Of the lines below, write out exactly those from the line with "intro offs bad" through the line with "length⟩ := pkParams_length count", both included, and skip the rest.

===== The data

/-- Settles O51: each clause is one branch of its command's governor part, and the answer of R353 leaves what the branch wrote as it is. -/
theorem controlCommands : Obligations.ControlCommands := by
  intro n ws t s g0 now p0
  have hn := n.isLt
  have small : ∀ lo w : Nat, bits p0 lo w < 2 ^ w := fun lo w => Nat.mod_lt _ (by positivity)
  refine ⟨fun serves count => ?_, fun serves count => ?_, fun serves count => ?_, fun serves count => ?_, fun serves count first => ?_, fun serves count => ?_, fun serves count => ?_⟩
  · intro pairs
    refine ⟨fun i o st bad => ?_, fun good => ⟨fun i o error => ?_, fun g1 ok => ?_⟩⟩
    · have code : st < 256 := by rcases Gov.firstBad_status bad with rfl | rfl <;> decide
      exact regWrite_refuses serves count code (Gov.regWrite_bad bad)
    · exact regWrite_refuses serves count (by decide) (Gov.regWrite_error good error)
    · exact regWrite_applies serves count (Gov.regWrite_applied good ok)
  · intro offs bad
    refine ⟨fun is => ?_, fun good quiet => ?_⟩
    · exact served_completes (f := fun g ws => g.regRead n ws) rfl serves count (Gov.regRead_bad is) (Gov.answer_answered hn ws (by decide) (by simp) fun _ _ => rfl)
    · obtain ⟨c, most, length⟩ := pkParams_length count
      simp only [Bool.and_eq_true, decide_eq_true_eq] at most
      have fits : ((pkParams ws).map fun o => (now.view o).toNat).length ≤ 61 := by rw [List.length_map]; omega
      exact served_completes (f := fun g ws => g.regRead n ws) rfl serves count (Gov.regRead_quiet good quiet) (Gov.answer_answered hn ws (by decide) fits fun _ _ => rfl)
  · intro k len words clear
    refine ⟨fun reserved => ?_, fun low high first => ⟨fun short => ?_, fun long => ?_, fun whole => ⟨fun c fails => ?_, fun start passes => ?_⟩⟩⟩
    · exact served_completes (f := fun g ws => g.lawLoad n ws) rfl serves count (Gov.lawLoad_reserved reserved) (g0.setBuf'_answered hn ws none (by decide) (by simp))
    · exact served_completes (f := fun g ws => g.lawLoad n ws) rfl serves count (Gov.lawLoad_short low high first short) (g0.setBuf'_answered hn ws _ (by decide) (by simp))
    · exact served_completes (f := fun g ws => g.lawLoad n ws) rfl serves count (Gov.lawLoad_long low high first long) (g0.setBuf'_answered hn ws none (by decide) (by split <;> simp))
    · exact served_completes (f := fun g ws => g.lawLoad n ws) rfl serves count (Gov.lawLoad_fails low high first whole fails) (g0.setBuf'_answered hn ws none (by decide) (by simp)).1
    · obtain ⟨least, most, run⟩ := Gov.loadLaw_passes passes
      obtain ⟨answered, valid, from_, length, prog⟩ := Gov.lawInstalled (g := g0) (h := clear) hn ws (small 0 6) (start := start) (code := lawWords words) (by omega) (by omega) fun _ => rfl
      exact served_completes (f := fun g ws => g.lawLoad n ws) rfl serves count (Gov.lawLoad_installs low high first whole passes) ⟨answered, valid, from_, length.trans whole, prog⟩
  · intro k
    refine ⟨fun used => ?_, fun own free => ?_⟩
    · exact served_completes rfl serves count (if_pos used) (Gov.answer_answered hn ws (by decide) (by simp) fun _ _ => rfl)
    · exact served_completes rfl serves count (if_neg fun used => used.elim (Nat.not_lt.2 own) fun busy => busy free) (g0.lawUnloaded hn ws (small 0 6))
  · intro k nbp words pts shadow
    refine ⟨fun short => ?_, fun long nonzero => ?_, fun whole => ⟨fun c fails => ?_, fun passes => ?_⟩⟩
    · exact served_completes (f := fun g ws => g.tableLoad n ws) rfl serves count (Gov.tableLoad_short first short) (g0.setBuf'_answered hn ws _ (by decide) (by simp))
    · exact served_completes (f := fun g ws => g.tableLoad n ws) rfl serves count (Gov.tableLoad_long first long nonzero) (g0.setBuf'_answered hn ws none (by decide) (by simp))
    · exact served_completes (f := fun g ws => g.tableLoad n ws) rfl serves count (Gov.tableLoad_fails first whole fails) (Gov.tableRefused hn ws k (tableFault_small fails) fun _ => rfl)
    · obtain ⟨least, most⟩ := tableFault_passes passes
      have length : pts.length = nbp := by omega
      obtain ⟨answered, number, queued⟩ := Gov.tableStored (g := g0) (h := g0.setBuf' n none) hn ws k (pts := pts) (bit p0 16) (bit p0 17) (by omega) fun _ => rfl
      exact served_completes (f := fun g ws => g.tableLoad n ws) rfl serves count (Gov.tableLoad_stores first whole passes) ⟨answered, number.trans length, queued⟩
  · intro r step
    refine ⟨fun zero => ?_, fun three => ?_, fun one => ?_⟩
    · exact served_completes (f := fun g ws => g.trimCommand n ws) rfl serves count (if_pos zero) (Gov.answer_answered hn ws (by decide) (by simp) fun _ _ => rfl)
    · exact served_completes (f := fun g ws => g.trimCommand n ws) rfl serves count (Gov.trimCommand_taken rfl three (by decide) (g0.requestTrim_verdict r).1 (.inl rfl)) (Gov.answer_answered hn ws (by decide) (by simp) fun _ _ => rfl)
    · obtain ⟨held, taken, refused⟩ := (g0.requestTrim_verdict r).2 step one
      have nonzero : step ≠ 0 := by rcases one with e | e <;> rw [e] <;> decide
      have other : step ≠ 3 := by rcases one with e | e <;> rw [e] <;> decide
      refine ⟨fun steady => ?_, fun free no => ?_, fun free ok => ?_⟩
      · obtain ⟨answered, flag, sns⟩ := Gov.trimFlagged (g := g0) (h := g0.withSns { g0.sns with heldStep := Tab.put (fun _ => 0) g0.sns.heldStep r step }) hn ws (f := F.MT_REQ_HELD r) rfl (by simp [F.MT_REQ_HELD]) rfl fun _ => rfl
        refine served_completes (f := fun g ws => g.trimCommand n ws) rfl serves count (Gov.trimCommand_state rfl rfl nonzero (held steady) (.inr ⟨other, steady⟩)) ⟨answered, flag, ?_⟩
        exact (congrArg (fun x => Tab.get (fun _ => 0) x.heldStep r) sns).trans (Tab.get_put_self _ _ _ _)
      · obtain ⟨answered, flag, -⟩ := Gov.trimFlagged (g := g0) (h := g0) hn ws (f := F.MT_REQ_REFUSED r) rfl (by simp [F.MT_REQ_REFUSED]) rfl fun _ => rfl
        exact served_completes (f := fun g ws => g.trimCommand n ws) rfl serves count (Gov.trimCommand_state rfl rfl nonzero (refused free no) (.inl rfl)) ⟨answered, flag⟩
      · exact served_completes (f := fun g ws => g.trimCommand n ws) rfl serves count (Gov.trimCommand_taken rfl rfl nonzero (taken free ok) (.inr free)) (g0.trimTaken hn ws r step)
  · intro r no v
    refine ⟨fun shut => ?_, fun allowed ok => ?_⟩
    · exact served_completes (f := fun g ws => g.railTarget n ws) rfl serves count (Gov.railTarget_state shut) (Gov.answer_answered hn ws (by decide) (by simp) fun _ _ => rfl)
    · obtain ⟨entry, en⟩ := Gov.railSel_stored (small 0 3) (small 8 4) (small 16 1) ok
      have kept : ∀ f : Fld, 0x4000 ≤ f.off → (v.gov.defer n ws [] (.railReached r)).get f = v.gov.get f := fun f high => Gov.defer_get _ hn ws (by simp) _ high
      exact served_completes (f := fun g ws => g.railTarget n ws) rfl serves count (Gov.railTarget_deferred allowed ok)
        ⟨Gov.defer_deferred hn ws (by simp) _ fun _ _ => rfl, (kept _ (by simp only [F.RAIL_SEL_FORCE_ENTRY]; omega)).trans entry, (kept _ (by simp only [F.RAIL_SEL_FORCE_EN]; omega)).trans en⟩
end
section
namespace Sys2Proof.Machine

/-! ### The fast limits' words (R119, R193 to R195) -/

/-- A bollard action writes no word from 0x20000 up to the fault words. -/
theorem bollardFields_apart {f : Fld} (low : 0x20000 ≤ f.off) (high : f.off < 0x50000) : (F.HLIM_ACT_CNT_COUNT :: logFields ++ raiseFields 278).all f.apart = true := by
  have count : f.apart F.HLIM_ACT_CNT_COUNT = true := by simp [Fld.apart, F.HLIM_ACT_CNT_COUNT]; omega
  have log : logFields.all f.apart = true := by simp [logFields, Fld.apart, F.FLT_LOG_HEAD_HEAD, F.FLT_LOG_OVF_COUNT]; omega
  rw [List.cons_append, List.all_cons, List.all_append, count, log, raiseFields_low 278 high]
  rfl

theorem Gov.bollard_ph (g : Gov) (kind idx p : Nat) (awake : g.asleep = false) : (g.bollard kind idx).ph p = g.ph p :=
  Gov.ph_of_reg (besideFlt_reg (g.bollard_besideFlt kind idx awake)) p

/-! ### The phase over-current (R193) -/

/-- The state in which a phase is held low to its next period, its run one longer. -/
def Gov.limited (g : Gov) (p : Nat) : Gov := (g.setPh p fun x => { x with ocNow := true, ocRun := x.ocRun + 1, pulse := false }).mark (F.PH_STAT_OC_NOW p)

theorem Gov.limited_ph (g : Gov) (p : Nat) : (g.limited p).ph p = { g.ph p with ocNow := true, ocRun := (g.ph p).ocRun + 1, pulse := false } :=
  (Gov.ph_set _ _ _ _).trans (g.ph_setPh p _)

theorem Gov.limited_only (g : Gov) (p : Nat) : g.onlyFields (g.limited p) [F.PH_STAT_OC_NOW p] :=
  Gov.onlyFields_set _ (Gov.onlyFields_regs (g.onlyFields_refl _) rfl rfl) List.mem_cons_self

theorem Gov.limited_flag (g : Gov) (p : Nat) : (g.limited p).flag (F.PH_STAT_OC_NOW p) = true := Gov.flag_set_self _ _ (by simp [F.PH_STAT_OC_NOW])

/-- The start of a run counts the episode and is a bollard action. -/
def Gov.overcurrent (g : Gov) (p : Nat) : Gov := ((g.limited p).inc (F.PH_CNT_OC_COUNT p)).bollard 0 p

theorem Gov.overcurrent_awake {g : Gov} (p : Nat) (awake : g.asleep = false) : ((g.limited p).inc (F.PH_CNT_OC_COUNT p)).asleep = false := by
  rw [← awake]
  refine Gov.asleep_of_get ((Gov.get_set_apart _ _ ?_).trans (g.limited_only p _ ?_))
  · simp [Fld.apart, F.PS_STAT_STATE, F.PH_CNT_OC_COUNT]; omega
  · simp [Fld.apart, F.PS_STAT_STATE, F.PH_STAT_OC_NOW]; omega

theorem Gov.overcurrent_ph {g : Gov} (p : Nat) (awake : g.asleep = false) : (g.overcurrent p).ph p = { g.ph p with ocNow := true, ocRun := (g.ph p).ocRun + 1, pulse := false } :=
  (Gov.bollard_ph _ _ _ _ (Gov.overcurrent_awake p awake)).trans ((Gov.ph_set _ _ _ _).trans (g.limited_ph p))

==========

Task result:
  · intro offs bad
    refine ⟨fun is => ?_, fun good quiet => ?_⟩
    · exact served_completes (f := fun g ws => g.regRead n ws) rfl serves count (Gov.regRead_bad is) (Gov.answer_answered hn ws (by decide) (by simp) fun _ _ => rfl)
    · obtain ⟨c, most, length⟩ := pkParams_length count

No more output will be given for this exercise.